TASK DIRECTIONS
Below are the records; restate word for word the lines from the first through the one containing "let mark (t", and only those.

Records excerpted from a collection:
/-- A refused delivery marks the barrier INCOMPLETE where the multicast window of a save refused it (R367). -/
def State.noteRefused (s : State) (launch teamId core : Nat) (c : CopySt) : State :=
  match c.bar with
  | none => s
  | some (b, _) =>
      let mark (t : Team) : Team := if b < t.desc.nbar then t.setBar b { t.bar b with inc := true } else t
      let mine (t : Team) : Bool := t.launch == launch && t.teamId == teamId && t.core == core
      let closed (t : Team) : Bool := match t.pre with
        | some p => p.closed
        | none => false
      let refuse (t : Team) : Team :=
        if mine t && closed t then
          let t := mark t
          { t with pre := t.pre.map fun p => { p with refused := distinct (p.refused ++ [b]) } }
        else t
      let keep (x : Saved) : Saved := if !x.discard && mine x.team then { x with team := mark x.team } else x
      { s with teams := s.teams.map fun p => (p.1, refuse p.2), cp := { s.cp with saved := s.cp.saved.map keep } }

/-- The decision a replay's log holds for a delivery to a team, where its turn has come: the receiver has the logged count, and is resident where it
accepted; `none` in the outer option to wait (R378, R384). -/
def State.mcdGate (s : State) (launch core team issuer slot : Nat) (rt : Option Team) : Option (Option Bool) :=
  match s.gating launch with
  | none => some none
  | some r =>
      match r.expect core with
      | .event _ _ ev counts =>
          let w := (nth (evBody ev) 0 0).toNat
          let ok := w % 2 == 1
          let turn : Bool := match rt with
            | some t => decide (evIcnt ev ≤ t.retired % 2 ^ 40)
            | none => !ok
          if evType ev = 0x07 ∧ bitsOf w 63 32 = issuer ∧ bitsOf w 13 8 = slot ∧ ofAgent ev counts launch team 32 ∧ turn then some (some ok) else none
      | _ => none

/-- MCAST_DELIVERY_ARRIVE: the first packet of a delivery reaches a receiver's core, and it is accepted or refused. -/
def execMcastDeliveryArrive (tk op recv : Nat) (s : State) : Out :=
  match s.team? tk with
  | none => .next s
  | some t =>
      match (t.op? op).bind fun o => match o.body with
        | .copy c => if o.done || c.status.isSome || !t.depsMet o || !c.sends then none else (c.recvs.find? fun r => r.bit == recv).map fun r => (c, r)
        | _ => none with
      | none => .next s
      | some (c, r) =>
          if r.decided.isSome || (s.core r.core).frozen then .next s else
            let rt := (s.coreTeams r.core).find? fun x => x.2.launch == t.launch && x.2.teamId == r.team && !x.2.killed
            match s.mcdGate t.launch r.core r.team t.teamId c.slot (rt.map (·.2)) with
            | none => .next s
            | some forced =>
                let ok := forced.getD ((rt.map fun x => acceptsDelivery x.2 c).getD false)
                let who := if ok then rt.map (·.2.serial) else none
                let body := [BitVec.ofNat 64 (t.teamId * 2 ^ 32 + c.slot * 2 ^ 8 + (if ok then 1 else 0))]
                let s := if forced.isSome then s.stepReplay r.core else match rt with
                  | some x => s.record r.core (s.levelOf t.launch) 1 0x07 x.2.riderCtx body
                  | none => s.recordAbsent r.core t.launch r.team 0x07 body
                let s := if ok then s else s.noteRefused t.launch r.team r.core c
                .next (s.modTeam tk fun t => t.modOp op fun o => { o with body := .copy (c.setRecv recv fun r => { r with decided := some who }) })

/-! The end of a copy (R289, R292). -/

/-- The bytes of a status record. -/
def statusRecord (bytes slot : Nat) (e : EStatus) (deliv : U64) : List Byte :=
  bytesOf (bytes % 2 ^ 40 * 2 ^ 24 + slot * 2 ^ 8 + statusCode e) 8 ++ bytesOf deliv.toNat 8

/-- Writes a status record in one store; answers whether it was written, and V; none while a replay holds it. -/
def State.writeStatus (s : State) (m : Mover) (e : CopyEnd) (pages : List PageAt) (rec : List Byte) : Option (Bool × Nat × State) :=
  let fits := match e with
    | .handle _ _ h en off => (match heCheck en h (off : Nat) 16 16 .rw with
      | .ok _ => true
      | .error _ => false)
    | _ => false
  if !fits then some (false, 0, s) else
    (storeLines m e pages [(e.base, rec.map fun b => (b, 0xFF))] [] s).map fun r => match r with
      | (.error _, s) => (false, 0, s)
      | (.ok v, s) => (true, v, s)

/-- Every unit has landed, at every receiver that accepted. -/
def CopySt.complete (c : CopySt) : Bool :=
  if c.mcast then c.recvs.all fun r => match r.decided with
    | none => false
    | some none => true
    | some (some _) => r.cut || r.finished c
  else decide (c.n ≤ c.landedBytes c.landed)

/-- DELIV: the mask, less the receivers whose delivery was refused (R294, R329). -/
def CopySt.deliv (c : CopySt) : U64 :=
  c.recvs.foldl (fun m r => if r.decided == some none || r.cut then m &&& ~~~(1#64 <<< r.bit) else m) c.mask

/-- A receiver has accepted the delivery: BYTES counts it (R289). -/
def CopySt.accepted (c : CopySt) : Bool := c.recvs.any fun r => match r.decided with
  | some (some _) => true
  | _ => false

/-- The status a copy ends with, none while it runs. -/
def CopySt.outcome (c : CopySt) : Option EStatus :=
  match c.status with
  | some e => some e
  | none => if !c.complete then none else if c.mcast && c.deliv != c.mask then some .refused else some .ok

/-- After a fault, the bytes that a receiver has not received are added to its barrier (R292, R294). -/
def State.padReceivers (s : State) (c : CopySt) : State :=
  match c.bar with
  | none => s
  | some (b, _) =>
      c.recvs.foldl (fun s r => match r.decided with
        | some (some serial) =>
            let rest := c.n - c.landedBytes r.landed
            if r.cut then s else match s.teamBySerial serial with
              | some (k, _) => s.modTeam k fun rt => rt.setBar b ((rt.bar b).bytes s.clk.cycle rest true)
              | none => s
        | _ => s) s

/-- After a cancel or a fault each byte of the lines that a copy still owns holds its old value or the copy's (R138): each is chosen freely among what
it holds, what it held before the copy wrote it, and what the copy has read for it. -/
def State.mixLines (s : State) (tk : Nat) (c : CopySt) : State :=
  (List.range c.units).foldl (fun s u => (c.unitBytes u).foldl (fun s d => match s.team? tk with
    | none => s
    | some t =>
        let now := s.scrByte t d.off
        let old := (sparseFind d.off c.olds).getD now
        let new := if c.ready [d] then c.value c.got d else now
        if !t.owns c (d.off / 128) || (old == now && new == now) then s else
          let (a, s) := s.freeBit
          let (b, s) := s.freeBit
          s.scrLand t d.off [if a then now else if b then old else new]) s) s

/-- A copy that may not end: its core is frozen, or it is to count bytes at a receiver that is (R361); in a halt every copy ends (R370). -/
def State.copyHeld (s : State) (t : Team) (c : CopySt) : Bool :=
  s.halt.isNone && ((s.core t.core).frozen || (c.mcast && c.status.isSome && c.recvs.any fun r => (s.core r.core).frozen))

/-- COPY_END at a team's copy. -/
def State.endCopy (s : State) (tk op : Nat) : State :=
  match s.team? tk with
  | none => s
  | some t =>
      match (t.op? op).bind fun o => match o.body with
        | .copy c => if o.done || s.copyHeld t c then none else c.outcome.map fun e => (c, e)
        | _ => none with
      | none => s
      | some (c, e) =>
          let deliv := c.deliv
          let moved := if c.mcast then (if c.accepted then c.n else 0) else c.landedBytes c.landed
          let s0 := s
          let s := if c.status.isNone then s else if c.mcast then s.padReceivers c else if c.dst.isScratch then s.mixLines tk c else s
          let s := s.modTeam tk fun t =>
            let t := if c.mcast then t else t.copyBytes c.bar s.clk.cycle (c.n - c.landedBytes c.landed)
            if c.dst.isScratch && !c.mcast && c.n != 0 then t.fillLines c c.lines true else t
          let m : Mover := { die := s.dieOf t.core, team := some (tk, t) }
          let w := match c.sta with
            | some st => s.writeStatus m st c.staPages (statusRecord moved c.slot e (if c.mcast then deliv else 0))
            | none => some (true, 0, s)
          match w with
          | none => s0
          | some (ok, v, s) =>
              s.modTeam tk fun t =>
                let t := if e = .ok ∧ ok then t else { t with mstat := t.mstat ||| BitVec.ofNat 32 (2 ^ 9) }
                ((t.joinV none (max c.v v)).joinFenced op v).complete op

end Sys2Proof.Machine
end

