/-- An access ends as a translation failure: its destination and its issuer are as before issue, and the issuer takes ADDR_TRANSLATE (R136,
R192, R395). -/
def State.failAccess (s : State) (tk : Nat) (t : Team) (o : Op) (lane va : Nat) : State :=
  let t := match o.group, o.body with
    | some g, .load dst _ => t.modGroup g fun x => x.markFull (loadSpan dst).1 (loadSpan dst).2
    | some g, .atom _ (some d) _ wide _ _ _ => t.modGroup g fun x => x.markFull d (if wide then 2 else 1)
    | some g, .wait _ (some d) _ dbl _ => t.modGroup g fun x => x.markFull d (if dbl then 2 else 1)
    | _, _ => t
  let gone := (s.requestsOf t o).map (·.1)
  let s := { s with net := { s.net with reqs := s.net.reqs.filter (fun x => !gone.contains x.1), entries := s.net.entries.filter fun x => !gone.contains x.req } }
  let s := ((s.setTeam tk ((t.unretire o).complete o.id)).freeOpSlots t.core t.serial o.id).freeMonitors t.serial o.id
  match o.group with
  | some g =>
      s.trapLane tk { cause := .addrTranslate, src := 0, group := g, split := o.split, lane := lane, loc := BitVec.ofNat 64 o.lpc, addr := BitVec.ofNat 64 va, check := 6 }
  | none =>
      let s := s.modTeam tk fun t => { t with blocked := if t.blocked = some o.id then none else t.blocked }
      s.trapRider tk { cause := .addrTranslate, src := 1, loc := BitVec.ofNat 64 o.lpc, addr := BitVec.ofNat 64 va, check := 6 }

/-- A request of an operation that may be given up with it: no other member travels in it, and its owner has not got it. -/
def AtomReq.single (q : AtomReq) : Bool := q.members.length == 1 && q.stage != .queued

/-- An access ends as a translation failure, if it may. -/
def State.tryFail (s : State) (tk : Nat) (t : Team) (o : Op) (lane va : Nat) : State :=
  if t.mayFail o && (s.requestsOf t o).all fun x => x.2.single then s.failAccess tk t o lane va else s

/-- The pages of a copy's ends, by key, in the order source, destination, status record. -/
def CopySt.pageKeys (c : CopySt) : List Nat := (c.srcPages ++ c.dstPages ++ c.staPages).map (·.key)

/-- The places of the units of an operation in flight that a reply of the switch may name, each by its key; 0 for one that is over. -/
def unitKeys (o : Op) : List Nat :=
  let part (p : Part) : Nat := match p.place with
    | .mem k => if p.done then 0 else k
    | _ => 0
  match o.body with
  | .load _ ps | .store ps => ps.map part
  | .wait _ _ _ _ ps => ps.map fun p => if p.got.isSome then 0 else p.key
  | .range _ rs => rs.map (·.1)
  | .copy c => c.pageKeys
  | .fred _ _ _ _ true _ us => us.map fun u => if u.status.isSome then 0 else keyOf u.peer u.pa
  | .fmc _ _ _ _ _ true _ _ ds ms => ms.map fun m => if m.2.isSome then 0 else keyOf m.1 (nth ds (0, 0) 0).1
  | .fred .. | .fmc .. => o.pages.flatten.map (·.key)
  | .post _ spots _ => spots.map (·.1)
  | _ => []

/-- The switch may answer NOROUTE for a line: its peer number is one of the fabric, not this module's own, and not one of a gateway that is bound (R390). -/
def State.mayNoroute (s : State) (key : Nat) : Bool :=
  let p := keyPeer key
  fabricPeer p && s.fab.self != some p && (decide (p ≤ 144) || s.unbound p (keyPa key))

/-- What a NOROUTE reply tells this module of a peer number: accesses to it that come later fail as they are translated (R390, R395). -/
def State.noteAbsent (s : State) (p : Nat) : State :=
  if 144 < p ∨ s.fab.absent.contains p then s else { s with fab := { s.fab with absent := p :: s.fab.absent } }

/-- The unit that a member of an FMC is (R310). -/
def memberUnit (o : Op) (peer : Nat) : Nat := match o.body with
  | .fmc _ _ _ _ _ _ _ _ _ ms => ms.findIdx fun m => m.1 == peer
  | _ => peer
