def State.modRing (s : State) (fn : Nat) (f : AdminRing → AdminRing) : State :=
  { s with cp := { s.cp with rings := sparsePut fn (f (sparseGet ({ admq := 0 } : AdminRing) s.cp.rings fn)) s.cp.rings } }

/-- ADMQ takes a value: the ring starts at index 0, running. -/
def State.setRing (s : State) (fn : Nat) (w : U64) : State :=
  let s := s.modRing fn fun r => { r with admq := w, next := none, ridx := 0, stopped := false, status := 0 }
  if w = 0 then s else
    let k := hostKey w.toNat
    let ctl := s.numAt (k + 0x18) 4
    ((s.poke (k + 8) 8 0).poke (k + 0x18) 4 (ctl % 2 ^ 31)).poke (k + 0x1C) 4 0

/-- Binds a virtual function. DESIGN CHOICE (log entry 31): R404 speaks of a command that binds it to a partition, and R406 has none; what it has bound
is a free value, taken anew at each write of the function's ADMQ. -/
def State.bindFunction (s : State) (fn : Nat) : State :=
  if fn = 0 ∨ 16 < fn then s else
    { s with cp := { s.cp with vfs := match Config.vfPart fn s.free with
                                 | some p => sparsePut fn p.val s.cp.vfs
                                 | none => sparseErase fn s.cp.vfs }
             free := s.free + 1 }

/-- ADMQ_WRITE: a host writes ADMQ of a function; while a command of the function executes, the write waits for it. -/
def execAdmqWrite (fn : Nat) (w : U64) (s : State) : Out :=
  let s := s.bindFunction fn
  if 16 < fn then .next s
  else if s.cp.cmds.any fun c => c.fn == fn then .next (s.modRing fn fun r => { r with next := some w }) else .next (s.setRing fn w)

/-- The status of a command that is done is written by a release store of system scope, once the lease clock has passed what the command processor
wrote before; a write of ADMQ that waited then takes effect. -/
def State.settleCommand (s : State) (c : PendCmd) : State :=
  match c.status with
  | none => s
  | some status =>
      if !s.settled c.v then s else
        let s := s.poke (c.record + 0x38) 8 status
        let s := { s with cp := { s.cp with cmds := s.cp.cmds.filter fun x => x.id != c.id } }
        match (sparseGet ({ admq := 0 } : AdminRing) s.cp.rings c.fn).next with
        | some w => if s.cp.cmds.any fun x => x.fn == c.fn then s else s.setRing c.fn w
        | none => s

/-- A command is done. -/
def State.finishCommand (s : State) (id status : Nat) : State :=
  match s.cp.cmds.find? fun c => c.id == id with
  | none => s
  | some c =>
      let c := { c with status := c.status.orElse fun _ => some status, v := s.cp.vmax }
      ({ s with cp := { s.cp with cmds := s.cp.cmds.map fun x => if x.id = id then c else x } } : State).settleCommand c

def State.stopRing (s : State) (fn cause : Nat) : State :=
  let r := sparseGet ({ admq := 0 } : AdminRing) s.cp.rings fn
  let k := hostKey r.admq.toNat
  ((s.modRing fn fun r => { r with stopped := true, status := cause }).poke (k + 0x18) 4 (s.numAt (k + 0x18) 4 % 2 ^ 31 + 2 ^ 31)).poke (k + 0x1C) 4 cause

/-- The next record of a ring is taken (R63, R405): the state, the command's number, and what to execute. A stopped ring, an empty slot
and a malformed record give nothing to execute. -/
def State.takeCommand (s : State) (fn : Nat) : State × Option (Nat × Instr) :=
  let r := sparseGet ({ admq := 0 } : AdminRing) s.cp.rings fn
  if r.admq = 0 ∨ r.stopped then (s, none) else
    let k := hostKey r.admq.toNat
    let n := s.numAt (k + 0x18) 4 % 32
    let rec_ := hostKey (s.numAt (k + 0x10) 8) + 64 * (r.ridx % 2 ^ n)
    let w := s.numAt rec_ 4
    if bitsOf w 7 0 = 0 then (s, none)
    else if bitsOf w 31 16 ≠ r.ridx % 2 ^ 16 ∨ bitsOf w 15 12 ≠ r.ridx / 2 ^ 16 % 2 ^ 4 then (s.stopRing fn 1, none)
    else
      let body := s.numAt rec_ 64
      let s := (s.poke rec_ 4 0).modRing fn fun r => { r with ridx := r.ridx + 1 }
      let s := s.poke (k + 8) 8 (r.ridx + 1)
      let id := s.cp.nextCmd
      let c : PendCmd := { id := id, fn := fn, record := rec_, cmd := commandOf body, start := s.clk.cycle }
      let s := { s with cp := { s.cp with cmds := s.cp.cmds ++ [c], nextCmd := id + 1 } }
      match c.cmd with
      | none => (s.finishCommand id 2, none)
      | some i => ({ s with cur := .command id }, some (id, i))

/-! What every command has in common. -/

/-- The partition a virtual function is bound to (R404). -/
def State.boundPart (s : State) (fn : Nat) : Option Nat := sparseFind fn s.cp.vfs

/-- Runs the command that the command processor executes; `own` says whether a virtual function may name what it names. In recovery
the device accepts only FWLOAD (R409); DESIGN CHOICE (log entry 32): any other command then ends with DENIED. -/
def withCommand (s : State) (own : Nat → Bool) (f : PendCmd → Out) : Out :=
  match s.cur with
  | .command id =>
      match s.cp.cmds.find? fun c => c.id == id with
      | none => .refused .noAgent
      | some c =>
          let boot := match c.cmd with
            | some (.fwload ..) => true
            | _ => false
          let may := c.fn == 0 || match s.boundPart c.fn with
            | some p => own p
            | none => false
          if (s.mgmt.recovery && !boot) || !may then .next (s.finishCommand id 4) else f c
  | _ => .refused .noAgent

/-- A command of the physical function alone. -/
def withPhysical (s : State) (f : PendCmd → Out) : Out := withCommand s (fun _ => false) f

/-- A command that is done at once. -/
def doneWith (s : State) (c : PendCmd) (status : Nat := 1) : Out := .next (s.finishCommand c.id status)

/-- Logical cores named by a mask. -/
def coresOf (mask : BitVec 320) (n : Nat) : List Nat := (List.range n).filter fun k => mask.getLsbD k

/-! PART (R61, R73, R406). -/

/-- Where a core belongs after PART names a partition's cores: what it moves to, if it does not stay where it is (R406). -/
def State.moveFor (s : State) (p : Nat) (named : List Nat) (k : Nat) : Option (Option Nat) :=
  let here := ((s.part? p).map (·.cores)).getD []
  let now := sparseFind k s.cp.moving
  if named.contains k then (if here.contains k then none else some (some p))
  else if now == some (some p) || (now.isNone && here.contains k) then some none
  else now

/-- A core changes partition once it holds no resident or pending team; its rank and its share of E_cap change with it. -/
def State.settleCore (s : State) (m : Nat × Option Nat) : State :=
  let k := m.1
  if !(s.core k).pending.isEmpty ∨ !(s.coreTeams k).isEmpty then s else
    let parts := s.cp.parts.map fun x => (x.1, { x.2 with cores := x.2.cores.filter (· != k), reserved := if m.2 == some x.1 then x.2.reserved else x.2.reserved.filter (· != k) })
    let parts := match m.2 with
      | some p => sparseMod p (fun x => { x with cores := sortBy (fun a b => decide (a ≤ b)) (k :: x.cores) }) parts
      | none => parts
    { s with cp := { s.cp with parts := parts, moving := sparseErase k s.cp.moving } }

/-- Cores that may change partition do, and a deleted partition that has none left is over, with its root table and save area. -/
def State.settleCores (s : State) : State :=
  if s.cp.moving.isEmpty && !s.cp.parts.any (·.2.gone) then s else
    let s := s.cp.moving.foldl State.settleCore s
    let isOver (p : Nat) : Bool := (s.part? p).any fun x => x.gone && x.cores.isEmpty
    { s with cp := { s.cp with parts := s.cp.parts.filter (!isOver ·.1), partRoots := s.cp.partRoots.filter (!isOver ·.1),
                               saveAreas := s.cp.saveAreas.filter (!isOver ·.1) } }

/-- The cores that the masks of PART give a partition. -/
def State.namedCores (s : State) (p : Nat) : List Nat :=
  (List.range s.numCores).filter fun k => match sparseFind k s.cp.moving with
    | some dest => dest == some p
    | none => (s.part? p).any (·.cores.contains k)

def execPart (p : BitVec 4) (mask : BitVec 320) (s : State) : Out :=
  withPhysical s fun c =>
    let n := p.toNat
    let named := coresOf mask s.numCores
    let moving := (List.range s.numCores).filterMap fun k => (s.moveFor n named k).map fun dest => (k, dest)
    let old := (s.part? n).getD { cores := [] }
    let mine := { old with gone := named.isEmpty, reserved := old.reserved.filter fun k => named.contains k || old.cores.contains k, ecap := min old.ecap named.length }
    doneWith ({ s with cp := { s.cp with parts := sparsePut n mine s.cp.parts, moving := moving } } : State).settleCores c

/-- Fields of a reserved block (R406). -/
def blockOf (w : U32) : Block :=
  { groups := bitsOf w.toNat 5 0, regs := bitsOf w.toNat 14 6, scr := bitsOf w.toNat 22 15, acc := bitsOf w.toNat 25 23, bars := bitsOf w.toNat 31 26 }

COMPLETED TASK
/-- A refused delivery marks the barrier INCOMPLETE where the multicast window of a save refused it (R367). -/
def State.noteRefused (s : State) (launch teamId core : Nat) (c : CopySt) : State :=
  match c.bar with
  | none => s
  | some (b, _) =>
      let mark (t : Team) : Team := if b < t.desc.nbar then t.setBar b { t.bar b with inc := true } else t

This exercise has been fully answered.